◆ Aim of the task ◆
Repeat the records below line by line, exactly, finishing on the line that contains "put : List (BitVec".

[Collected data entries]
####

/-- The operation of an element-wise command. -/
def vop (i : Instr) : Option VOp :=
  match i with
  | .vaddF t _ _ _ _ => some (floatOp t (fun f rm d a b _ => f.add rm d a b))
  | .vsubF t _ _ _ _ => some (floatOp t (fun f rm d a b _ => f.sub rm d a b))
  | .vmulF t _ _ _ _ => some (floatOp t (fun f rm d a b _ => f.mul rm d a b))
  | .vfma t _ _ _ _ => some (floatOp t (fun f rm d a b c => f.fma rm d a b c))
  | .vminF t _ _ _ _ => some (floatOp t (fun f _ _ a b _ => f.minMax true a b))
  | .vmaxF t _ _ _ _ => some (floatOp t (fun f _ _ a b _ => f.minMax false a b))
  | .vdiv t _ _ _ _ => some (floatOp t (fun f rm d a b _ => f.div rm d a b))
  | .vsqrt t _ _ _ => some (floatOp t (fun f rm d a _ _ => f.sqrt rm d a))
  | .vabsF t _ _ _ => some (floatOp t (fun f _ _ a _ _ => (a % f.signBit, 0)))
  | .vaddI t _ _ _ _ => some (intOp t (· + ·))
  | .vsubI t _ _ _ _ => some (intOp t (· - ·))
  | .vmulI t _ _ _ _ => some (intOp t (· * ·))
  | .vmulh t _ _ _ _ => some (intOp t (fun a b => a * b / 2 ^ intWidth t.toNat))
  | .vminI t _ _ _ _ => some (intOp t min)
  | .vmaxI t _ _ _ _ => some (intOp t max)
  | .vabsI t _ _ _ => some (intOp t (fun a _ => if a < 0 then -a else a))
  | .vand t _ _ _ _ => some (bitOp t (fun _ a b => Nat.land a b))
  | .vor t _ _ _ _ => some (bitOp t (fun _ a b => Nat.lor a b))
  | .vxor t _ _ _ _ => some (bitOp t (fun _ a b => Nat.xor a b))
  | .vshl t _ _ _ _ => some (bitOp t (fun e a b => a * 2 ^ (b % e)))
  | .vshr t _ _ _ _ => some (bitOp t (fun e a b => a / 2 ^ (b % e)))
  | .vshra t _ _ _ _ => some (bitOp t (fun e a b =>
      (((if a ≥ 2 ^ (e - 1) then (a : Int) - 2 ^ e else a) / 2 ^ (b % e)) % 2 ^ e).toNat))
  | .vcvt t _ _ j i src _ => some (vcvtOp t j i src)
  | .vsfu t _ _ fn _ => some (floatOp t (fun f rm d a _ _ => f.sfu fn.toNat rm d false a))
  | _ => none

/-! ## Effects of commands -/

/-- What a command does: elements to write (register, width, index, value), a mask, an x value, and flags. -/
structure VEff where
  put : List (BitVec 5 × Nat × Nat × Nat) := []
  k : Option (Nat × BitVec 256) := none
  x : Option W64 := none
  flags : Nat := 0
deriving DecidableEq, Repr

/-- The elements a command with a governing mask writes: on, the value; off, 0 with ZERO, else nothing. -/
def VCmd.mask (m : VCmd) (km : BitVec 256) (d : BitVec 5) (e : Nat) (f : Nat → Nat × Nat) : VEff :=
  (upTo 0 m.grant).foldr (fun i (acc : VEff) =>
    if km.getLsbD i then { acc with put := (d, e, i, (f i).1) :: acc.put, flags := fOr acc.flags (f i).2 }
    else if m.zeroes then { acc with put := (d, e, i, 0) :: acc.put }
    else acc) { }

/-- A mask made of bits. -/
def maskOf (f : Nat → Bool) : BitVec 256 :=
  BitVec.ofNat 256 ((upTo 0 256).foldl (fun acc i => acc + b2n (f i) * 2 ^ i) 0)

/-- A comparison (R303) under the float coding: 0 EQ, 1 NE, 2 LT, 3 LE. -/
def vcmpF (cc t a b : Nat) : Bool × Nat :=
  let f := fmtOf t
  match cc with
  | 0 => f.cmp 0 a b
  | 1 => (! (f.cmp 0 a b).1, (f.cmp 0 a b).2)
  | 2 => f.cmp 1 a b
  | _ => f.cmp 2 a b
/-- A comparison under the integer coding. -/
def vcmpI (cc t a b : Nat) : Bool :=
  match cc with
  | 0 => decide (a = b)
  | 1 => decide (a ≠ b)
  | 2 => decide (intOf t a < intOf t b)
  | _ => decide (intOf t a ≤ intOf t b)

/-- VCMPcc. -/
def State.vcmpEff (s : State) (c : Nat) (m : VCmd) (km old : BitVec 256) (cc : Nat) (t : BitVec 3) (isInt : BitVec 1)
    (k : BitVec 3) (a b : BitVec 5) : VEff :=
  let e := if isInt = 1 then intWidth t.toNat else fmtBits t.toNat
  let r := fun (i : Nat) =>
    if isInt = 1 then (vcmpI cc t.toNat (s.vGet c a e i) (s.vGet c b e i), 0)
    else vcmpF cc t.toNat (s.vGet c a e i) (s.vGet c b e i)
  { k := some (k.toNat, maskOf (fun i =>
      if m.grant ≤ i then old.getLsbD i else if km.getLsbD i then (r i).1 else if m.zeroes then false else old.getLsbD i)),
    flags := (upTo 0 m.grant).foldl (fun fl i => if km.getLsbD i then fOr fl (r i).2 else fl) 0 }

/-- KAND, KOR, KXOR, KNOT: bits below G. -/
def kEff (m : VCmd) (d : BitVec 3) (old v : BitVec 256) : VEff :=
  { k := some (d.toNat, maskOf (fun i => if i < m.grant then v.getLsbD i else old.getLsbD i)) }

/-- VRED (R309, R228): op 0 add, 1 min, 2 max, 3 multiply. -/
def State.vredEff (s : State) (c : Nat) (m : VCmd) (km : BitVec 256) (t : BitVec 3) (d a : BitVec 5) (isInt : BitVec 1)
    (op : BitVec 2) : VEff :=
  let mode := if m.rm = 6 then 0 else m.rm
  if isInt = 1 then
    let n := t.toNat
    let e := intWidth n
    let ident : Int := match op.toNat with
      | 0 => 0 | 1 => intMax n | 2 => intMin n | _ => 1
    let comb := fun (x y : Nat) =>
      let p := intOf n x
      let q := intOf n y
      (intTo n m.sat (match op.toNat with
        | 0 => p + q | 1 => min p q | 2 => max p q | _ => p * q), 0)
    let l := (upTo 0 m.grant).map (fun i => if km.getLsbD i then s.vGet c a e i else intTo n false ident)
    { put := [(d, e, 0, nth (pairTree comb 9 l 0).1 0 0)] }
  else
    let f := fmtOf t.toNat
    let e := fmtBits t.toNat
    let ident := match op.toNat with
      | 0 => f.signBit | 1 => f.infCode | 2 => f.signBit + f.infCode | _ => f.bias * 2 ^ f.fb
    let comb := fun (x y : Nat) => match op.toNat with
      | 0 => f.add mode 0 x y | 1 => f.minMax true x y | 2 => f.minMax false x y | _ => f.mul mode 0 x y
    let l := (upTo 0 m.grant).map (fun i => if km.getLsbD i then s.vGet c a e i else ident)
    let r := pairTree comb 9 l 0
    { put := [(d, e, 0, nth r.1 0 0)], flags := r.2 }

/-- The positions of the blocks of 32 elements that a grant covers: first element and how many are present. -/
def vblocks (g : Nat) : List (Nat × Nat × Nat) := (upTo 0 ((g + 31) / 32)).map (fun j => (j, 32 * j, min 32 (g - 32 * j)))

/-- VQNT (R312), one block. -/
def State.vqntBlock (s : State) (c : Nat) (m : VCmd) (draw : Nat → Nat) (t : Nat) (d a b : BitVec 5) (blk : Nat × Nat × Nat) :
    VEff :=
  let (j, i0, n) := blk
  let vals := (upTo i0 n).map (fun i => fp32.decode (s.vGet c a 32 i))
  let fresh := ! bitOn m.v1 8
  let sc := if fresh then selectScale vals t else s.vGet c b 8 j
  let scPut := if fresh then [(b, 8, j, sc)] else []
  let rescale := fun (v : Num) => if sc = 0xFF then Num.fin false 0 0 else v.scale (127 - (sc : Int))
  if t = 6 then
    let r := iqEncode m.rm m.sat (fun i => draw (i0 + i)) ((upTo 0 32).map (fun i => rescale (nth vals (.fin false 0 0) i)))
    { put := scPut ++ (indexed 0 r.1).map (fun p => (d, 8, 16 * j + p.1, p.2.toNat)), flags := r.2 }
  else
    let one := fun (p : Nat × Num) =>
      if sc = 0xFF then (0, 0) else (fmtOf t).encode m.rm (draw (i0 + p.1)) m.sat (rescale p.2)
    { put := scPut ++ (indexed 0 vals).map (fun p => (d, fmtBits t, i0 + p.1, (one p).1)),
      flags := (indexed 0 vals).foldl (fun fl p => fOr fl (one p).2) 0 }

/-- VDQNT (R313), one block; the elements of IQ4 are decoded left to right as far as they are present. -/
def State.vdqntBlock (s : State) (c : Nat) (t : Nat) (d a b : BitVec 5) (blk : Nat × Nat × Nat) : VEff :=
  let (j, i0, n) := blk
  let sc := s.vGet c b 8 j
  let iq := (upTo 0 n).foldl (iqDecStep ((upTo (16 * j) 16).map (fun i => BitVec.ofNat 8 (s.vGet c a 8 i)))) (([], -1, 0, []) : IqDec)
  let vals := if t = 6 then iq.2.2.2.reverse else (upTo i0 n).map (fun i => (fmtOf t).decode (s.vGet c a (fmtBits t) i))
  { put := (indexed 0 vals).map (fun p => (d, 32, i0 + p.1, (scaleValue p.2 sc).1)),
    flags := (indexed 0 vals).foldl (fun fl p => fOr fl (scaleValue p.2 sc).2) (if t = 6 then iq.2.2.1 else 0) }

####

◆ Response area ◆
/-- The operation of an element-wise command. -/
def vop (i : Instr) : Option VOp :=
  match i with
  | .vaddF t _ _ _ _ => some (floatOp t (fun f rm d a b _ => f.add rm d a b))
  | .vsubF t _ _ _ _ => some (floatOp t (fun f rm d a b _ => f.sub rm d a b))
  | .vmulF t _ _ _ _ => some (floatOp t (fun f rm d a b _ => f.mul rm d a b))
  | .vfma t _ _ _ _ => some (floatOp t (fun f rm d a b c => f.fma rm d a b c))
  | .vminF t _ _ _ _ => some (floatOp t (fun f _ _ a b _ => f.minMax true a b))
  | .vmaxF t _ _ _ _ => some (floatOp t (fun f _ _ a b _ => f.minMax false a b))
  | .vdiv t _ _ _ _ => some (floatOp t (fun f rm d a b _ => f.div rm d a b))
  | .vsqrt t _ _ _ => some (floatOp t (fun f rm d a _ _ => f.sqrt rm d a))
  | .vabsF t _ _ _ => some (floatOp t (fun f _ _ a _ _ => (a % f.signBit, 0)))
  | .vaddI t _ _ _ _ => some (intOp t (· + ·))
  | .vsubI t _ _ _ _ => some (intOp t (· - ·))
  | .vmulI t _ _ _ _ => some (intOp t (· * ·))
  | .vmulh t _ _ _ _ => some (intOp t (fun a b => a * b / 2 ^ intWidth t.toNat))
  | .vminI t _ _ _ _ => some (intOp t min)
  | .vmaxI t _ _ _ _ => some (intOp t max)
  | .vabsI t _ _ _ => some (intOp t (fun a _ => if a < 0 then -a else a))
  | .vand t _ _ _ _ => some (bitOp t (fun _ a b => Nat.land a b))
  | .vor t _ _ _ _ => some (bitOp t (fun _ a b => Nat.lor a b))
  | .vxor t _ _ _ _ => some (bitOp t (fun _ a b => Nat.xor a b))
  | .vshl t _ _ _ _ => some (bitOp t (fun e a b => a * 2 ^ (b % e)))
  | .vshr t _ _ _ _ => some (bitOp t (fun e a b => a / 2 ^ (b % e)))
  | .vshra t _ _ _ _ => some (bitOp t (fun e a b =>
      (((if a ≥ 2 ^ (e - 1) then (a : Int) - 2 ^ e else a) / 2 ^ (b % e)) % 2 ^ e).toNat))
  | .vcvt t _ _ j i src _ => some (vcvtOp t j i src)
  | .vsfu t _ _ fn _ => some (floatOp t (fun f rm d a _ _ => f.sfu fn.toNat rm d false a))
  | _ => none

/-! ## Effects of commands -/

/-- What a command does: elements to write (register, width, index, value), a mask, an x value, and flags. -/
structure VEff where
  put : List (BitVec 5 × Nat × Nat × Nat) := []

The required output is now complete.